== Dataset excerpts

/-! ### Descriptor fields (Table 12.1) -/

def Job.f (j : Job) (w lo n : Nat) : Nat := bits (((j.d[w]?).getD 0).toNat) lo n
def Job.conv (j : Job) : Bool := j.f 0 62 2 == 1
def Job.acc (j : Job) : Nat := j.f 0 60 2
def Job.nodr (j : Job) : Bool := j.f 0 59 1 == 1
def Job.dfmt (j : Job) : Nat := j.f 0 50 5
def Job.cscope (j : Job) : Nat := j.f 0 47 3
def Job.cq (j : Job) : Nat := j.f 0 43 4
def Job.ccore (j : Job) : Nat := j.f 0 34 9
def Job.norec (j : Job) : Bool := j.f 0 33 1 == 1
def Job.accoff (j : Job) : Nat := j.f 0 25 7
def Job.n (j : Job) : Nat := j.f 1 32 16
/-- The job among the accesses that wait for a page (R346). -/
def Job.who (j : Job) : Nat := engineWho 0 j.id.toNat
/-- First word of operand A or B. -/
def opWord (b : Bool) : Nat := if b then 5 else 2
def Job.loc (j : Job) (b : Bool) : Nat := j.f (opWord b) 61 3
def Job.fmt (j : Job) (b : Bool) : Nat := j.f (opWord b) 56 5
def Job.addrOf (j : Job) (b : Bool) : Nat := j.f (opWord b) 0 48
def Job.rs (j : Job) (b : Bool) : Nat := j.f (opWord b + 1) 32 32
def Job.coreOf (j : Job) (b : Bool) : Nat := j.f (opWord b + 1) 23 9
def Job.bankOf (j : Job) (b : Bool) : Nat := j.f (opWord b + 1) 20 3
def Job.iloc (j : Job) (b : Bool) : Nat := j.f (opWord b + 1) 18 2
def Job.scs (j : Job) (b : Bool) : Nat := j.f (opWord b + 2) 48 16
def Job.scaddr (j : Job) (b : Bool) : Nat := j.f (opWord b + 2) 0 48
def Job.dloc (j : Job) : Nat := j.f 8 61 3
def Job.daddr (j : Job) : Nat := j.f 8 0 48
def Job.drs (j : Job) : Nat := j.f 9 32 32
def Job.dcore (j : Job) : Nat := j.f 9 23 9
def Job.ks (j : Job) : Nat := j.f 10 25 3
def Job.stride (j : Job) : Nat := j.f 10 23 2 + 1
def Job.pad (j : Job) : Nat := j.f 10 21 2
def Job.spn (j : Job) : Nat := j.f 12 62 2
def Job.spo (j : Job) : Bool := j.f 12 61 1 == 1
/-- Whether the job runs its check: every job of a paired context does (R266). -/
def State.jobPaired (s : State) (j : Job) : Bool := j.f 0 58 1 == 1 || (s.ctx j.ctx).pair
/-- A job's number within its engine's identifiers. -/
def Mxe.job (m : Mxe) (id : Nat) : Option Job := m.jobs.find? (fun j => j.id.toNat == id)
def Mxe.setJob (m : Mxe) (j : Job) : Mxe := { m with jobs := m.jobs.map (fun o => if o.id = j.id then j else o) }
def State.setJob (s : State) (v : Nat) (j : Job) : State := s.modCove v (fun c => { c with mxe := c.mxe.setJob j })
/-- Final states (Table 12.4). -/
def JobState.final : JobState → Bool
  | .done => true
  | .faulted => true
  | .cancelled => true
  | _ => false
/-- A job that is final and holds no record to send is finished (R260). -/
def Job.finished (j : Job) : Bool := j.state.final && j.recorded

/-! ### Geometry (R254, R255) -/

/-- The image of a CONV: height, width, channels, row, pixel and channel strides. -/
structure Image where
  h : Nat
  w : Nat
  c : Nat
  rs : Nat
  xs : Nat
  cs : Nat
  /-- bytes before pixel (0, 0), and how far a window may read beyond the image -/
  base : Nat
  halo : Nat
  deriving DecidableEq, Repr
def State.tileOf (s : State) (v : Nat) (j : Job) : Option (Tile × TileStream) :=
  j.tile.bind (fun n => ((s.cove v).bw.tile n).map (fun t => (t, (s.cove v).bw.stream t.stream)))
/-- The image of a job: the descriptor's, or the tile's that replaces it. -/
def State.image (s : State) (v : Nat) (j : Job) : Image :=
  match (if j.loc false = 3 then s.tileOf v j else none) with
  | some (_, t) =>
    let b := if t.fmt = 2 then 2 else 1
    { h := t.side, w := t.side, c := t.channels, rs := t.edge * b, xs := b, cs := t.edge ^ 2 * b,
      base := 32 + (t.halo * t.edge + t.halo) * b, halo := t.halo }
  | none =>
    { h := j.f 10 52 12 + 1, w := j.f 10 40 12 + 1, c := j.f 10 28 12 + 1, rs := j.rs false, xs := j.f 11 48 16,
      cs := j.f 11 0 32, base := 0, halo := 0 }
def outSide (n pad ks st : Nat) : Nat := (n + 2 * pad - ks) / st + 1
/-- Output rows M of a job. -/
def State.rowsOf (s : State) (v : Nat) (j : Job) : Nat :=
  if j.conv then
    let i := s.image v j
    outSide i.h j.pad j.ks j.stride * outSide i.w j.pad j.ks j.stride
  else j.f 1 48 16
/-- Depth K of a job. -/
def State.depthOf (s : State) (v : Nat) (j : Job) : Nat :=
  if j.conv then j.ks ^ 2 * (s.image v j).c else j.f 1 0 24
/-- The side that a codebook operand sampled. -/
def State.sideOf (s : State) (j : Job) (b : Bool) : Option (Nat × Side) :=
  (j.sides.find? (fun x => x.1 == if b then 1 else 0)).map (fun x => (x.2.1, ((s.core x.2.1).bank x.2.2.1).side x.2.2.2))
/-- The element type that an operand supplies: its own, its tile's or its bank's. -/
def State.elemType (s : State) (j : Job) (b : Bool) : Nat :=
  if j.loc b = 4 then ((s.sideOf j b).map (·.2.et)).getD 0 else j.fmt b
def isInt (t : Nat) : Bool := decide (t < 8)
/-- Types that the MXE reads (R253). -/
def mxeType (t : Nat) : Bool := decide (t < 8) || t == 8 || t == 11 || t == 12 || t == 13 || t == 14
/-- Slot depth (Table 12.2). -/
def State.slotDepth (s : State) (j : Job) : Nat :=
  match max (typeBits (s.elemType j false)) (typeBits (s.elemType j true)) with
  | 4 => 128
  | 16 => 32
  | 32 => 8
  | 64 => 2
  | _ => 64
/-- Positions kept of each 64 (R256). -/
def Job.kept (j : Job) : Nat := match j.spn with
  | 1 => 32
  | 2 => 16
  | _ => 64
/-- Slots along K for each output block (R264). -/
def State.depthSlots (s : State) (v : Nat) (j : Job) : Nat :=
  let kd := s.depthOf v j * j.kept / 64
  (kd + s.slotDepth j - 1) / s.slotDepth j
/-- Compute slots of one run. -/
def State.runSlots (s : State) (v : Nat) (j : Job) : Nat :=
  ((s.rowsOf v j + 63) / 64) * ((j.n + 63) / 64) * s.depthSlots v j
/-- Compute slots of the whole job: two runs under the paired check (R266). -/
def State.totalSlots (s : State) (v : Nat) (j : Job) : Nat := s.runSlots v j * (if s.jobPaired j then 2 else 1)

====

• **Try it**
Line by line, give the material above again exactly.

• **Answer below**
/-! ### Descriptor fields (Table 12.1) -/

def Job.f (j : Job) (w lo n : Nat) : Nat := bits (((j.d[w]?).getD 0).toNat) lo n
def Job.conv (j : Job) : Bool := j.f 0 62 2 == 1
def Job.acc (j : Job) : Nat := j.f 0 60 2
def Job.nodr (j : Job) : Bool := j.f 0 59 1 == 1
def Job.dfmt (j : Job) : Nat := j.f 0 50 5
def Job.cscope (j : Job) : Nat := j.f 0 47 3
def Job.cq (j : Job) : Nat := j.f 0 43 4
def Job.ccore (j : Job) : Nat := j.f 0 34 9
def Job.norec (j : Job) : Bool := j.f 0 33 1 == 1
def Job.accoff (j : Job) : Nat := j.f 0 25 7
def Job.n (j : Job) : Nat := j.f 1 32 16
/-- The job among the accesses that wait for a page (R346). -/
def Job.who (j : Job) : Nat := engineWho 0 j.id.toNat
/-- First word of operand A or B. -/
def opWord (b : Bool) : Nat := if b then 5 else 2
def Job.loc (j : Job) (b : Bool) : Nat := j.f (opWord b) 61 3
def Job.fmt (j : Job) (b : Bool) : Nat := j.f (opWord b) 56 5
def Job.addrOf (j : Job) (b : Bool) : Nat := j.f (opWord b) 0 48
def Job.rs (j : Job) (b : Bool) : Nat := j.f (opWord b + 1) 32 32
def Job.coreOf (j : Job) (b : Bool) : Nat := j.f (opWord b + 1) 23 9
def Job.bankOf (j : Job) (b : Bool) : Nat := j.f (opWord b + 1) 20 3
def Job.iloc (j : Job) (b : Bool) : Nat := j.f (opWord b + 1) 18 2
def Job.scs (j : Job) (b : Bool) : Nat := j.f (opWord b + 2) 48 16
def Job.scaddr (j : Job) (b : Bool) : Nat := j.f (opWord b + 2) 0 48
def Job.dloc (j : Job) : Nat := j.f 8 61 3
def Job.daddr (j : Job) : Nat := j.f 8 0 48
def Job.drs (j : Job) : Nat := j.f 9 32 32
def Job.dcore (j : Job) : Nat := j.f 9 23 9
def Job.ks (j : Job) : Nat := j.f 10 25 3
def Job.stride (j : Job) : Nat := j.f 10 23 2 + 1
def Job.pad (j : Job) : Nat := j.f 10 21 2
def Job.spn (j : Job) : Nat := j.f 12 62 2
def Job.spo (j : Job) : Bool := j.f 12 61 1 == 1
/-- Whether the job runs its check: every job of a paired context does (R266). -/
def State.jobPaired (s : State) (j : Job) : Bool := j.f 0 58 1 == 1 || (s.ctx j.ctx).pair
/-- A job's number within its engine's identifiers. -/
def Mxe.job (m : Mxe) (id : Nat) : Option Job := m.jobs.find? (fun j => j.id.toNat == id)
def Mxe.setJob (m : Mxe) (j : Job) : Mxe := { m with jobs := m.jobs.map (fun o => if o.id = j.id then j else o) }
def State.setJob (s : State) (v : Nat) (j : Job) : State := s.modCove v (fun c => { c with mxe := c.mxe.setJob j })
/-- Final states (Table 12.4). -/
def JobState.final : JobState → Bool
  | .done => true
  | .faulted => true
  | .cancelled => true
  | _ => false
/-- A job that is final and holds no record to send is finished (R260). -/
def Job.finished (j : Job) : Bool := j.state.final && j.recorded

/-! ### Geometry (R254, R255) -/

/-- The image of a CONV: height, width, channels, row, pixel and channel strides. -/
structure Image where
  h : Nat
  w : Nat
  c : Nat
  rs : Nat
  xs : Nat
  cs : Nat
  /-- bytes before pixel (0, 0), and how far a window may read beyond the image -/
  base : Nat
  halo : Nat
  deriving DecidableEq, Repr
def State.tileOf (s : State) (v : Nat) (j : Job) : Option (Tile × TileStream) :=
  j.tile.bind (fun n => ((s.cove v).bw.tile n).map (fun t => (t, (s.cove v).bw.stream t.stream)))
/-- The image of a job: the descriptor's, or the tile's that replaces it. -/
def State.image (s : State) (v : Nat) (j : Job) : Image :=
  match (if j.loc false = 3 then s.tileOf v j else none) with
  | some (_, t) =>
    let b := if t.fmt = 2 then 2 else 1
    { h := t.side, w := t.side, c := t.channels, rs := t.edge * b, xs := b, cs := t.edge ^ 2 * b,
      base := 32 + (t.halo * t.edge + t.halo) * b, halo := t.halo }
  | none =>
    { h := j.f 10 52 12 + 1, w := j.f 10 40 12 + 1, c := j.f 10 28 12 + 1, rs := j.rs false, xs := j.f 11 48 16,
      cs := j.f 11 0 32, base := 0, halo := 0 }
def outSide (n pad ks st : Nat) : Nat := (n + 2 * pad - ks) / st + 1
/-- Output rows M of a job. -/
def State.rowsOf (s : State) (v : Nat) (j : Job) : Nat :=
  if j.conv then
    let i := s.image v j
    outSide i.h j.pad j.ks j.stride * outSide i.w j.pad j.ks j.stride
  else j.f 1 48 16
/-- Depth K of a job. -/
def State.depthOf (s : State) (v : Nat) (j : Job) : Nat :=
  if j.conv then j.ks ^ 2 * (s.image v j).c else j.f 1 0 24
/-- The side that a codebook operand sampled. -/
def State.sideOf (s : State) (j : Job) (b : Bool) : Option (Nat × Side) :=
  (j.sides.find? (fun x => x.1 == if b then 1 else 0)).map (fun x => (x.2.1, ((s.core x.2.1).bank x.2.2.1).side x.2.2.2))
/-- The element type that an operand supplies: its own, its tile's or its bank's. -/
def State.elemType (s : State) (j : Job) (b : Bool) : Nat :=
  if j.loc b = 4 then ((s.sideOf j b).map (·.2.et)).getD 0 else j.fmt b
def isInt (t : Nat) : Bool := decide (t < 8)
/-- Types that the MXE reads (R253). -/
def mxeType (t : Nat) : Bool := decide (t < 8) || t == 8 || t == 11 || t == 12 || t == 13 || t == 14
/-- Slot depth (Table 12.2). -/
def State.slotDepth (s : State) (j : Job) : Nat :=
  match max (typeBits (s.elemType j false)) (typeBits (s.elemType j true)) with
  | 4 => 128
  | 16 => 32
  | 32 => 8
  | 64 => 2
  | _ => 64
/-- Positions kept of each 64 (R256). -/
def Job.kept (j : Job) : Nat := match j.spn with
  | 1 => 32
  | 2 => 16
  | _ => 64
/-- Slots along K for each output block (R264). -/
def State.depthSlots (s : State) (v : Nat) (j : Job) : Nat :=
  let kd := s.depthOf v j * j.kept / 64
  (kd + s.slotDepth j - 1) / s.slotDepth j
/-- Compute slots of one run. -/
def State.runSlots (s : State) (v : Nat) (j : Job) : Nat :=
  ((s.rowsOf v j + 63) / 64) * ((j.n + 63) / 64) * s.depthSlots v j
/-- Compute slots of the whole job: two runs under the paired check (R266). -/
def State.totalSlots (s : State) (v : Nat) (j : Job) : Nat := s.runSlots v j * (if s.jobPaired j then 2 else 1)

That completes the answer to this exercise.